-- Opening Marker --

-- ==== Sys2Proof/Laws/Registers.lean ====
section
/-! SUPPORT. Register files and register parts: reading after writing. -/

namespace Sys2Proof.Machine

@[simp] theorem Gpr.get_set_same (g : Gpr) (r : Reg32) (v : Word) : (g.set r v).get r = v := by cases r <;> rfl

theorem Gpr.get_set_other (g : Gpr) {r q : Reg32} (v : Word) (h : q ≠ r) : (g.set r v).get q = g.get q := by
  cases r <;> cases q <;> first | rfl | exact absurd rfl h

theorem Gpr.get_set (g : Gpr) (r q : Reg32) (v : Word) :
    (g.set r v).get q = if q = r then v else g.get q := by
  split
  next h => subst h; simp
  next h => exact Gpr.get_set_other g v h

theorem Gpr.esp_eq_get (g : Gpr) : g.esp = g.get .esp := rfl
theorem Gpr.ecx_eq_get (g : Gpr) : g.ecx = g.get .ecx := rfl
theorem Gpr.esi_eq_get (g : Gpr) : g.esi = g.get .esi := rfl
theorem Gpr.edi_eq_get (g : Gpr) : g.edi = g.get .edi := rfl

theorem Gpr.ext_get {g h : Gpr} (e : ∀ r, g.get r = h.get r) : g = h := by
  cases g; cases h
  have h0 := e .eax; have h1 := e .ecx; have h2 := e .edx; have h3 := e .ebx
  have h4 := e .esp; have h5 := e .ebp; have h6 := e .esi; have h7 := e .edi
  simp only [Gpr.get] at h0 h1 h2 h3 h4 h5 h6 h7
  simp only [h0, h1, h2, h3, h4, h5, h6, h7]

theorem Gpr.set_set (g : Gpr) (r : Reg32) (v w : Word) : (g.set r v).set r w = g.set r w := by cases r <;> rfl

theorem Gpr.set_get (g : Gpr) (r : Reg32) : g.set r (g.get r) = g := by cases r <;> rfl

@[simp] theorem SegRegs.get_set_same (g : SegRegs) (r : SReg) (v : Half) : (g.set r v).get r = v := by
  cases r <;> rfl

theorem SegRegs.get_set_other (g : SegRegs) {r q : SReg} (v : Half) (h : q ≠ r) : (g.set r v).get q = g.get q := by
  cases r <;> cases q <;> first | rfl | exact absurd rfl h

/-! ### Parts (R21) -/

/-- Bit by bit, what a partial write leaves. -/
theorem insertBits_getLsbD {w : Nat} (old : Word) (lo : Nat) (v : BitVec w) (i : Nat) (h : lo + w ≤ 32) :
    (insertBits old lo v).getLsbD i =
      if lo ≤ i ∧ i < lo + w then v.getLsbD (i - lo) else old.getLsbD i := by
  simp only [insertBits, BitVec.getLsbD_or, BitVec.getLsbD_and, BitVec.getLsbD_not, BitVec.getLsbD_shiftLeft,
    BitVec.getLsbD_setWidth, BitVec.getLsbD_allOnes]
  rcases Nat.lt_or_ge i 32 with hi | hi
  · rcases Nat.lt_or_ge i lo with h1 | h1
    · simp [h1, hi, Nat.not_le.2 h1]
    · rcases Nat.lt_or_ge i (lo + w) with h2 | h2
      · have : i - lo < 32 := by omega
        have h3 : i - lo < w := by omega
        simp [h1, h2, hi, this, h3, Nat.not_lt.2 h1]
      · have h3 : ¬ i - lo < w := by omega
        have h4 : v.getLsbD (i - lo) = false := BitVec.getLsbD_of_ge _ _ (by omega)
        simp [h1, hi, h3, h4, Nat.not_lt.2 h2]
  · have h1 : old.getLsbD i = false := BitVec.getLsbD_of_ge _ _ hi
    have h2 : ¬ i < 32 := by omega
    have h3 : ¬ (lo ≤ i ∧ i < lo + w) := by omega
    simp [h1, h2, h3]

@[simp] theorem insertBits_full (old v : Word) : insertBits old 0 v = v := by
  apply BitVec.eq_of_getLsbD_eq
  intro i hi
  rw [insertBits_getLsbD _ _ _ _ (by omega)]
  simp [hi]

theorem extract_insertBits {w : Nat} (old : Word) (lo : Nat) (v : BitVec w) (h : lo + w ≤ 32) :
    (insertBits old lo v).extractLsb' lo w = v := by
  apply BitVec.eq_of_getLsbD_eq
  intro i hi
  simp only [BitVec.getLsbD_extractLsb', hi, decide_true, Bool.true_and]
  rw [insertBits_getLsbD _ _ _ _ h, if_pos ⟨by omega, by omega⟩, Nat.add_sub_cancel_left]

/-- A write of some bits leaves the bits of another part alone. -/
theorem extract_insertBits_disjoint {w u : Nat} (old : Word) (lo hi : Nat) (v : BitVec w) (h : lo + w ≤ 32)
    (d : hi + u ≤ lo ∨ lo + w ≤ hi) : (insertBits old lo v).extractLsb' hi u = old.extractLsb' hi u := by
  apply BitVec.eq_of_getLsbD_eq
  intro i hi'
  simp only [BitVec.getLsbD_extractLsb', hi', decide_true, Bool.true_and]
  rw [insertBits_getLsbD _ _ _ _ h, if_neg (by omega)]

theorem readPart_writePart {w : Nat} (p : Part) (v : BitVec w) (s : State) (h : p.lo + w ≤ 32) :
    readPart w p (writePart p v s) = v := by
  simp [readPart, extract_insertBits _ _ _ h]

theorem readPart_writePart_other {w u : Nat} (p q : Part) (v : BitVec w) (s : State) (h : q.reg ≠ p.reg) :
    readPart u q (writePart p v s) = readPart u q s := by
  simp [readPart, Gpr.get_set_other _ _ h]

theorem readPart_writePart_disjoint {w u : Nat} (p q : Part) (v : BitVec w) (s : State) (h : p.lo + w ≤ 32)
    (d : q.lo + u ≤ p.lo ∨ p.lo + w ≤ q.lo) : readPart u q (writePart p v s) = readPart u q s := by
  rcases Decidable.em (q.reg = p.reg) with e | e
  · simp only [readPart, writePart_gpr, e, Gpr.get_set_same]
    exact extract_insertBits_disjoint _ _ _ _ h d
  · exact readPart_writePart_other p q v s e

theorem readPart_congr {w : Nat} (p : Part) {s t : State} (h : t.gpr = s.gpr) : readPart w p t = readPart w p s := by
  simp [readPart, h]

theorem Reg8.part_fits (r : Reg8) : (Reg8.part r).lo + 8 ≤ 32 := by cases r <;> decide
theorem Reg16.part_fits (r : Reg16) : (Reg16.part r).lo + 16 ≤ 32 := by cases r <;> decide
theorem Reg32.part_fits (r : Reg32) : (Reg32.part r).lo + 32 ≤ 32 := by simp [Reg32.part]

@[simp] theorem readPart_reg32 (r : Reg32) (s : State) : readPart 32 (Reg32.part r) s = s.gpr.get r := by
  apply BitVec.eq_of_getLsbD_eq
  intro i hi
  simp [readPart, Reg32.part, hi]

@[simp] theorem writePart_reg32 (r : Reg32) (v : Word) (s : State) : writePart (Reg32.part r) v s = s.setReg r v := by
  simp [writePart, Reg32.part]

end Sys2Proof.Machine
end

-- Closing Marker --

→ **Task details**:
Reproduce the complete data exactly as presented above.

→ **Answer to this exercise**:
-- ==== Sys2Proof/Laws/Registers.lean ====
section
/-! SUPPORT. Register files and register parts: reading after writing. -/

namespace Sys2Proof.Machine

@[simp] theorem Gpr.get_set_same (g : Gpr) (r : Reg32) (v : Word) : (g.set r v).get r = v := by cases r <;> rfl

theorem Gpr.get_set_other (g : Gpr) {r q : Reg32} (v : Word) (h : q ≠ r) : (g.set r v).get q = g.get q := by
  cases r <;> cases q <;> first | rfl | exact absurd rfl h

theorem Gpr.get_set (g : Gpr) (r q : Reg32) (v : Word) :
    (g.set r v).get q = if q = r then v else g.get q := by
  split
  next h => subst h; simp
  next h => exact Gpr.get_set_other g v h

theorem Gpr.esp_eq_get (g : Gpr) : g.esp = g.get .esp := rfl
theorem Gpr.ecx_eq_get (g : Gpr) : g.ecx = g.get .ecx := rfl
theorem Gpr.esi_eq_get (g : Gpr) : g.esi = g.get .esi := rfl
theorem Gpr.edi_eq_get (g : Gpr) : g.edi = g.get .edi := rfl

theorem Gpr.ext_get {g h : Gpr} (e : ∀ r, g.get r = h.get r) : g = h := by
  cases g; cases h
  have h0 := e .eax; have h1 := e .ecx; have h2 := e .edx; have h3 := e .ebx
  have h4 := e .esp; have h5 := e .ebp; have h6 := e .esi; have h7 := e .edi
  simp only [Gpr.get] at h0 h1 h2 h3 h4 h5 h6 h7
  simp only [h0, h1, h2, h3, h4, h5, h6, h7]

theorem Gpr.set_set (g : Gpr) (r : Reg32) (v w : Word) : (g.set r v).set r w = g.set r w := by cases r <;> rfl

theorem Gpr.set_get (g : Gpr) (r : Reg32) : g.set r (g.get r) = g := by cases r <;> rfl

@[simp] theorem SegRegs.get_set_same (g : SegRegs) (r : SReg) (v : Half) : (g.set r v).get r = v := by
  cases r <;> rfl

theorem SegRegs.get_set_other (g : SegRegs) {r q : SReg} (v : Half) (h : q ≠ r) : (g.set r v).get q = g.get q := by
  cases r <;> cases q <;> first | rfl | exact absurd rfl h

/-! ### Parts (R21) -/

/-- Bit by bit, what a partial write leaves. -/
theorem insertBits_getLsbD {w : Nat} (old : Word) (lo : Nat) (v : BitVec w) (i : Nat) (h : lo + w ≤ 32) :
    (insertBits old lo v).getLsbD i =
      if lo ≤ i ∧ i < lo + w then v.getLsbD (i - lo) else old.getLsbD i := by
  simp only [insertBits, BitVec.getLsbD_or, BitVec.getLsbD_and, BitVec.getLsbD_not, BitVec.getLsbD_shiftLeft,
    BitVec.getLsbD_setWidth, BitVec.getLsbD_allOnes]
  rcases Nat.lt_or_ge i 32 with hi | hi
  · rcases Nat.lt_or_ge i lo with h1 | h1
    · simp [h1, hi, Nat.not_le.2 h1]
    · rcases Nat.lt_or_ge i (lo + w) with h2 | h2
      · have : i - lo < 32 := by omega
        have h3 : i - lo < w := by omega
        simp [h1, h2, hi, this, h3, Nat.not_lt.2 h1]
      · have h3 : ¬ i - lo < w := by omega
        have h4 : v.getLsbD (i - lo) = false := BitVec.getLsbD_of_ge _ _ (by omega)
        simp [h1, hi, h3, h4, Nat.not_lt.2 h2]
  · have h1 : old.getLsbD i = false := BitVec.getLsbD_of_ge _ _ hi
    have h2 : ¬ i < 32 := by omega
    have h3 : ¬ (lo ≤ i ∧ i < lo + w) := by omega
    simp [h1, h2, h3]

@[simp] theorem insertBits_full (old v : Word) : insertBits old 0 v = v := by
  apply BitVec.eq_of_getLsbD_eq
  intro i hi
  rw [insertBits_getLsbD _ _ _ _ (by omega)]
  simp [hi]

theorem extract_insertBits {w : Nat} (old : Word) (lo : Nat) (v : BitVec w) (h : lo + w ≤ 32) :
    (insertBits old lo v).extractLsb' lo w = v := by
  apply BitVec.eq_of_getLsbD_eq
  intro i hi
  simp only [BitVec.getLsbD_extractLsb', hi, decide_true, Bool.true_and]
  rw [insertBits_getLsbD _ _ _ _ h, if_pos ⟨by omega, by omega⟩, Nat.add_sub_cancel_left]

/-- A write of some bits leaves the bits of another part alone. -/
theorem extract_insertBits_disjoint {w u : Nat} (old : Word) (lo hi : Nat) (v : BitVec w) (h : lo + w ≤ 32)
    (d : hi + u ≤ lo ∨ lo + w ≤ hi) : (insertBits old lo v).extractLsb' hi u = old.extractLsb' hi u := by
  apply BitVec.eq_of_getLsbD_eq
  intro i hi'
  simp only [BitVec.getLsbD_extractLsb', hi', decide_true, Bool.true_and]
  rw [insertBits_getLsbD _ _ _ _ h, if_neg (by omega)]

theorem readPart_writePart {w : Nat} (p : Part) (v : BitVec w) (s : State) (h : p.lo + w ≤ 32) :
    readPart w p (writePart p v s) = v := by
  simp [readPart, extract_insertBits _ _ _ h]

theorem readPart_writePart_other {w u : Nat} (p q : Part) (v : BitVec w) (s : State) (h : q.reg ≠ p.reg) :
    readPart u q (writePart p v s) = readPart u q s := by
  simp [readPart, Gpr.get_set_other _ _ h]

theorem readPart_writePart_disjoint {w u : Nat} (p q : Part) (v : BitVec w) (s : State) (h : p.lo + w ≤ 32)
    (d : q.lo + u ≤ p.lo ∨ p.lo + w ≤ q.lo) : readPart u q (writePart p v s) = readPart u q s := by
  rcases Decidable.em (q.reg = p.reg) with e | e
  · simp only [readPart, writePart_gpr, e, Gpr.get_set_same]
    exact extract_insertBits_disjoint _ _ _ _ h d
  · exact readPart_writePart_other p q v s e

theorem readPart_congr {w : Nat} (p : Part) {s t : State} (h : t.gpr = s.gpr) : readPart w p t = readPart w p s := by
  simp [readPart, h]

theorem Reg8.part_fits (r : Reg8) : (Reg8.part r).lo + 8 ≤ 32 := by cases r <;> decide
theorem Reg16.part_fits (r : Reg16) : (Reg16.part r).lo + 16 ≤ 32 := by cases r <;> decide
theorem Reg32.part_fits (r : Reg32) : (Reg32.part r).lo + 32 ≤ 32 := by simp [Reg32.part]

@[simp] theorem readPart_reg32 (r : Reg32) (s : State) : readPart 32 (Reg32.part r) s = s.gpr.get r := by
  apply BitVec.eq_of_getLsbD_eq
  intro i hi
  simp [readPart, Reg32.part, hi]

@[simp] theorem writePart_reg32 (r : Reg32) (v : Word) (s : State) : writePart (Reg32.part r) v s = s.setReg r v := by
  simp [writePart, Reg32.part]

end Sys2Proof.Machine
end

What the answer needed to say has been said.